Bolt has been shown that his stride length is a massive reason he is quicker than anyone else has been and the guy has been tested to the 9th degree and his reactions to Gatlin tell a story *Reaction doesn't tell any story unfortunately. I don't personally believe he is clean, no matter how much testing has occured. It could just as easily mean whatever he is on is too new for testing. I just can't believe that that he is SO much quicker than the fastest clean person, stride length or not*

British Cycling quietly improved as each Olympics went by - watching programs on them they gave a sample every single day but the amount of work they put in js unreal - it's hard work and talent that got them to where they are. *That almost implies other teams don't put in hard work or talent? Unfortunately with the history of cycling, for a team to dominate like they have (and I include Sky in this), there are a lot of question marks. Many many unexplained stories out there about the cycling team.* 

Football I have no doubt there is people who have taken some sort of performance enhancing and footballers have been caught but I would be surprised if the top guys do anything like it because they have so much to lose *I would argue the top guys are the ones with themost to gain. Why wouldn't they, if their lesser colleagues do? As before, i think there is too much money in football not to. Drugs testing in football is famously bad!*

Click to expand...

Quoted as above


----------



## pokerjoke (Jan 26, 2016)

Is it double standards in sports or double standard with individuals.

Some people turn a blind eye to all that is wrong and put people back on a pedestal.

Look at someone like Suarez and all his wrong doings,there's always someone willing to take him on because of his ability.

Look at Armstrong some will say what he was doing was ok because they were all doing it.

Look at Gatlin a proven cheat but once again given the opportunity to earn large amounts of money and compete for gold medals.

The sad thing is there are many out there that are doing it clean and many that are squeeky clean that deserve recognition but probably wont get it due to all the wrong doings of others and until it becomes zero tolerance it will continue.

Its funny but zero tolerance has been around for 20 years that I can remember but it seems there's no such thing in some sports.


----------



## Liverpoolphil (Jan 26, 2016)

CheltenhamHacker said:



			Quoted as above
		
Click to expand...

To dismiss people's talents as being explained by drugs is a bit more than sad

Bolts reason for being quicker than others has been proven to be down to the way he is built and that stride length - that's factually been proven. 

Which unexplained stories about the British Cycling team ? - they take samples every day , every single one of them.
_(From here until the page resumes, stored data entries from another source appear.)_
-- ==== Sys2Proof/Machine/Fields.lean ====
section
/-!
DEFINITION. Every row of the manual's register tables, as the field families of Machine/Reg.lean: the name is the
register's name and the field's, each group cites the rule whose table it is. A field whose Reset column says CFG reads 0
until the Pedibel image is applied (R14); one whose Reset column gives no value is listed in the assumption log.
-/
namespace Sys2Proof.Machine.F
Why can't people just be better than others - better run team with a better work ethic and more talented cyclists 

So do you believe all people that win in sport are drug enhanced ? Spieth ? McIlroy for example ? In fact pick any sport where someone has won ?


----------



## Hacker Khan (Jan 26, 2016)

CheltenhamHacker said:



			Quoted as above
		
Click to expand...

The British Olympic Cycling success was basically down the the fact they had a shed load of money from the national lottery (way more than any opposition teams), a relatively small number of credible opposing teams to beat and a visionary leader in Brailsford who knew what to do with it.  They have done all they can to prove they are not doping, releasing blood passports, explaining how they used the technology to improve, showed how they used new materials, showed how they were able to shave times off here and there. 
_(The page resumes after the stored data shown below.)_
/-- The conditions of R254 but the commanded state and the VAUX state, with R221, R271 and the shed wait of R194. -/
def freeToTurnOn (m : Module) (n : Nat) : Bool :=
  let c := m.chan n
  c.owned && ! c.configBad && ! c.exhausted && ! c.fwMissing && ! c.backoff && ! c.latched && ! c.shed && ! m.vsUv n

/-- The conditions of R254 but the commanded state, and that of R691. -/
def mayTurnOn (m : Module) (n : Nat) : Bool := m.drives && m.freeToTurnOn n && m.vauxAllows n

/-- A class H or M channel held off by a dip may engage where the peer holds its output energised (R115, R703). -/
def mayEngage (m : Module) (n : Nat) : Bool :=
  m.freeToTurnOn n && (m.vauxAllows n || (m.rd F.HST_SUP_STAT_VAUX_STATE == 1 && (m.chan n).energised))

/-! ### Envelopes -/

/-- The envelope time of an open window `ns` after the present sweep began, with the clock of R264: it stands for the
part before the classification at 6.8 µs where it stood, and after it where it stands now. -/
def envTime (w : InrushWindow) (ns : Nat) : Int :=
  let a := min ns 6800
  w.base + (if w.standPrev then 0 else (a : Int)) + (if w.stand then 0 else ((ns - a : Nat) : Int))

/-- The envelope at `tau` ns in 1/256 of I_NOM, rounded down (R228); none past the last breakpoint (R229). `unit` is the
unit of the multiples. -/
def envelope (unit : Nat) (pts : List (Nat × Nat)) (tau : Nat) : Option Nat :=
  match pts with
  | (t0, m0) :: (t1, m1) :: r =>
    let a := t0 * 10000
    let b := t1 * 10000
    if tau < b then
      let v : Int := (m0 : Int) * ((b - a : Nat) : Int) + ((m1 : Int) - (m0 : Int)) * ((tau - a : Nat) : Int)
      some ((256 * v / ((unit * (b - a) : Nat) : Int)).toNat)
    else envelope unit ((t1, m1) :: r) tau
  | _ => none

/-- The envelope of a window at `tau` ns. -/
def windowEnv (w : InrushWindow) (tau : Int) : Option Nat := envelope (multUnit w.number) w.profile.pts tau.toNat

/-- The end of a profile's envelope, t_7, in ns (R227). -/
def envEnd (p : Profile) : Nat := (p.pts.getLast?.map (fun x => x.1 * 10000)).getD 0

/-- The set-point of the limit loop of channel `n` at `tau`, in 0.625 mA / 256 (R234): the smaller of the envelope and 1.5
times the class continuous current. -/
def limitPoint (n : Nat) (w : InrushWindow) (tau : Int) : Nat :=
  let top := contOf (classOf n) * 24 * 256
  match windowEnv w tau with | some e => min (w.inom * 16 * e) top | none => w.setPoint

/-- A new inrush window of channel `n` that starts `ns` into the present sweep (R226, R227): it begins at 0 where the clock
stands (R264). -/
def newWindow (m : Module) (n : Nat) (ns : Nat) : InrushWindow :=
  let c := m.chan n
  let d := (m.grp (n / 32)).droop
  let w : InrushWindow :=
    { base := if d then 0 else - (ns : Int), profile := m.profileOf c, number := c.profileNo, inom := c.iNom, stand := d
      standPrev := d }
  { w with setPoint := limitPoint n w 0 }

/-! ### Turn-on and turn-off -/

/-- The turn-on of channel `n`, `ns` into the sweep, with a new inrush window where `win`, after a protection turn-off, and
at the first on-edge of a PWM (R227, R244): SET_PROFILE's values come into force (R226), a diagnostic cycle ends (R213), a
restart after a protection turn-off is latched and counted (R256, R289). `slew0` is the engagement's slew step (R703). -/
def turnOn (m : Module) (n : Nat) (win : Bool) (ns : Nat := 0) (slew0 : Bool := false) : Module :=
  let c := m.chan n
  let opens := win || c.protOff || c.firstEdge
  let w := if opens then some (m.newWindow n ns) else c.window
  let slew := if slew0 then 0 else (m.profileOf c).slew
  let t := m.now
  let m := m.setChan n (fun c =>
    { c with
      phase := .turningOn, window := w, limiting := false, diag := .none, fwWatch := false
      ocCount := if c.pwm.isSome then c.ocCount else 0
      inForce := c.load % 2 ^ 16, slew := slew, onNs := - (ns : Int), edgeAt := t, firstEdge := false, engage := false
      steadyAt := if opens then none else c.steadyAt
      thermCycles := if c.thermOff then min 255 (c.thermCycles + 1) else c.thermCycles
      protOff := false, thermOff := false })
  m.when c.protOff (·.latchEvt n (2 ^ 17))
Success in sport can come from doping and it is naive to think that does not go on.  But in any sport there have always been teams or individuals that dominate over a period of time as they have the natural talent combined with working harder, training more effectively, increasingly now more money and have a coach, team leader or manager that can get the most out of them. And that is how I believe the British cycling team have done it.


----------



## pokerjoke (Jan 26, 2016)

Liverpoolphil said:



			To dismiss people's talents as being explained by drugs is a bit more than sad

Bolts reason for being quicker than others has been proven to be down to the way he is built and that stride length - that's factually been proven. 

Which unexplained stories about the British Cycling team ? - they take samples every day , every single one of them. Why can't people just be better than others - better run team with a better work ethic and more talented cyclists 

So do you believe all people that win in sport are drug enhanced ? Spieth ? McIlroy for example ? In fact pick any sport where someone has won ?
		
Click to expand...

I agree 

If everyone who was winning was a suspected cheat we might as well stop watching sport right now.

Someone has to be the fastest,strongest etc why does that mean cheating.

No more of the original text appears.